Graines et sa plante collectée dans la nature et envoyée à Seedsburo avec ses coordonnées géographiques. Une manière de garantir devant des tribunaux que les plantes poussent librement. © DR
< 14'02'11 >
Valentin Lacambre, du logiciel libre aux plantes libres
Green rush est depuis peu un rendez-vous parisien consacré aux projets qui traitent, de manière critique, ludique, technologique ou tout cela à la fois, de l’agriculture, de l’écologie, du « green business ». Derrière cette initiative qui se tient au Chapon rouge, Andes Sprout Society, dans l’Etat de New York, qui réunit agriculteurs et artistes, dont Shu Lea Cheang, laquelle a imaginé cet événement -« puisqu’il faut aller vite partout, et pourquoi pas pour l’écologie », dit-elle en riant.

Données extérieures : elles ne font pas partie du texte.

-- ==== Sys2Proof/Machine/Flags.lean ====
section
/-!
DEFINITION. The computations of the STATUS fields and the words that show them: the codes of OUTCOME, ERR and AHT_RESULT
(10_state.md R34; 30_encoding.md R116; 60_exceptions.md R297), the outcome of a read (40_byte_transfer.md R156), the
sticky ERR (R38), the result of BEGIN and MEASURE (42_aht20_protocol.md R203, R205), and STATUS, CONFIG, EMU_DBG and
EMU_CMDBUF as words (R34, R41, R50, R51).
-/

namespace Sys2Proof.Machine

/-- A flag as a bit of a register word. -/
def bitWord (b : Bool) : Word := if b then 1 else 0

/-- The code of an outcome (R116). -/
def outcomeCode : AckOutcome → Word
  | .ack => 0
  | .nack => 1
  | .terr => 2

/-- The code of STATUS.ERR (R297). -/
def errorCode : Option ErrorCode → Word
  | none => 0
  | some .illegalCmd => 1
  | some .busUnconfigured => 2
  | some .notOpen => 3
  | some .unmapped => 4
  | some .readOnly => 5

/-- The code of STATUS.AHT_RESULT (R34). -/
def ahtResultCode : AhtResult → Word
  | .none => 0
  | .ok => 1
  | .notCalibrated => 2
  | .shortRead => 3
  | .transportAbsent => 4

/-- The code of EMU_DBG.STATE (R50). -/
def emuStateCode : EmuState → Word
  | .idle => 0
  | .receivingCommand => 1
  | .sendingData => 2

/-- The outcome of a read transfer whose byte was delivered: the master's own acknowledgement (R156). -/
def outcomeOfPol : AckPol → AckOutcome
  | .ack => .ack
  | .nack => .nack

/-- The outcome of a read transfer (R156). -/
def readOutcome (pol : AckPol) : ReadReply → AckOutcome
  | .delivered _ => outcomeOfPol pol
  | .terr => .terr

/-- The acknowledgement the framer gives a byte when `more` bytes are wanted after it (R181). -/
def polFor (more : Nat) : AckPol := if more = 0 then .nack else .ack

/-- STATUS.ERR after an error: the first code is kept (R38, R291). -/
def firstError (old : Option ErrorCode) (c : ErrorCode) : Option ErrorCode :=
  match old with
  | none => some c
  | some d => some d

/-- STATUS.COUNT of a number of data bytes, at most 15 (R37). -/
def countField (n : Nat) : BitVec 4 := BitVec.ofNat 4 n

/-- The result of BEGIN from the status byte it read (R121, R203). -/
def beginResult (status : Byte) : AhtResult := if status.getLsbD 3 then .ok else .notCalibrated

/-- The result of MEASURE from its framed read (R205). -/
def measureResult (addrAcked : Bool) (received : Nat) : AhtResult :=
  if addrAcked = false then .transportAbsent else if received < 6 then .shortRead else .ok

/-- STATUS as a word (R34). -/
def statusWord (s : State) : Word :=
  outcomeCode s.outcome ||| (bitWord s.busOpen <<< 2) ||| (s.count.setWidth 32 <<< 4) ||| (errorCode s.err <<< 8)
    ||| (ahtResultCode s.ahtResult <<< 12) ||| (bitWord s.dcal <<< 16)

/-- CONFIG as a word (R41): AVAIL and ENDPOINT show the parameters. -/
def configWord (s : State) : Word :=
  bitWord s.busEn ||| (bitWord s.params.busAvailable <<< 1) ||| (bitWord (s.params.endpoint == .external) <<< 2)

/-- The emulator's state as EMU_DBG shows it (R50). -/
def emuDbgBits (e : Emulator) : Word :=
  emuStateCode e.st ||| (bitWord e.awaitAddr <<< 2) ||| (bitWord e.calibrated <<< 3) ||| (bitWord e.measTriggered <<< 4)
    ||| (BitVec.ofNat 32 e.cmdCnt.val <<< 8) ||| (BitVec.ofNat 32 e.sendCnt.val <<< 12)

/-- The emulator's command buffer as EMU_CMDBUF shows it (R51, R89). -/
def emuCmdbufBits (e : Emulator) : Word :=
  e.cmdBuf[0].setWidth 32 ||| (e.cmdBuf[1].setWidth 32 <<< 8) ||| (e.cmdBuf[2].setWidth 32 <<< 16)

/-- EMU_DBG as a word: 0 with an external endpoint (R50, R85). -/
def emuDbgWord (s : State) : Word :=
  match s.params.endpoint with
  | .emulator => emuDbgBits s.emu
  | .external => 0

/-- EMU_CMDBUF as a word: 0 with an external endpoint (R51, R85). -/
def emuCmdbufWord (s : State) : Word :=
  match s.params.endpoint with
  | .emulator => emuCmdbufBits s.emu
  | .external => 0

end Sys2Proof.Machine
end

La ferme américaine accueille des résidences d’artistes autour de projets liant agriculture et technologies, et plus particulièrement la thématique « future seeds » (les graines du futur).
Présenter des initiatives originales, discuter de sujets sérieux autour d’un plat (Shu Lea aux fourneaux, les autres doivent apporter une bouteille pour partager le moment)… Après les premières rencontres Green Rush en octobre avec le collectif Refarm the City et l’Atelier d’architecture autogéré, Green Rush propose deux nouvelles soirées pour interroger cette fois-ci l’appropriation du vivant à travers les graines, en particulier leurs modes de production et de dissémination (ce lundi) et les différentes formes d’utopies dans un monde « post-crash et post-capitaliste » (mardi).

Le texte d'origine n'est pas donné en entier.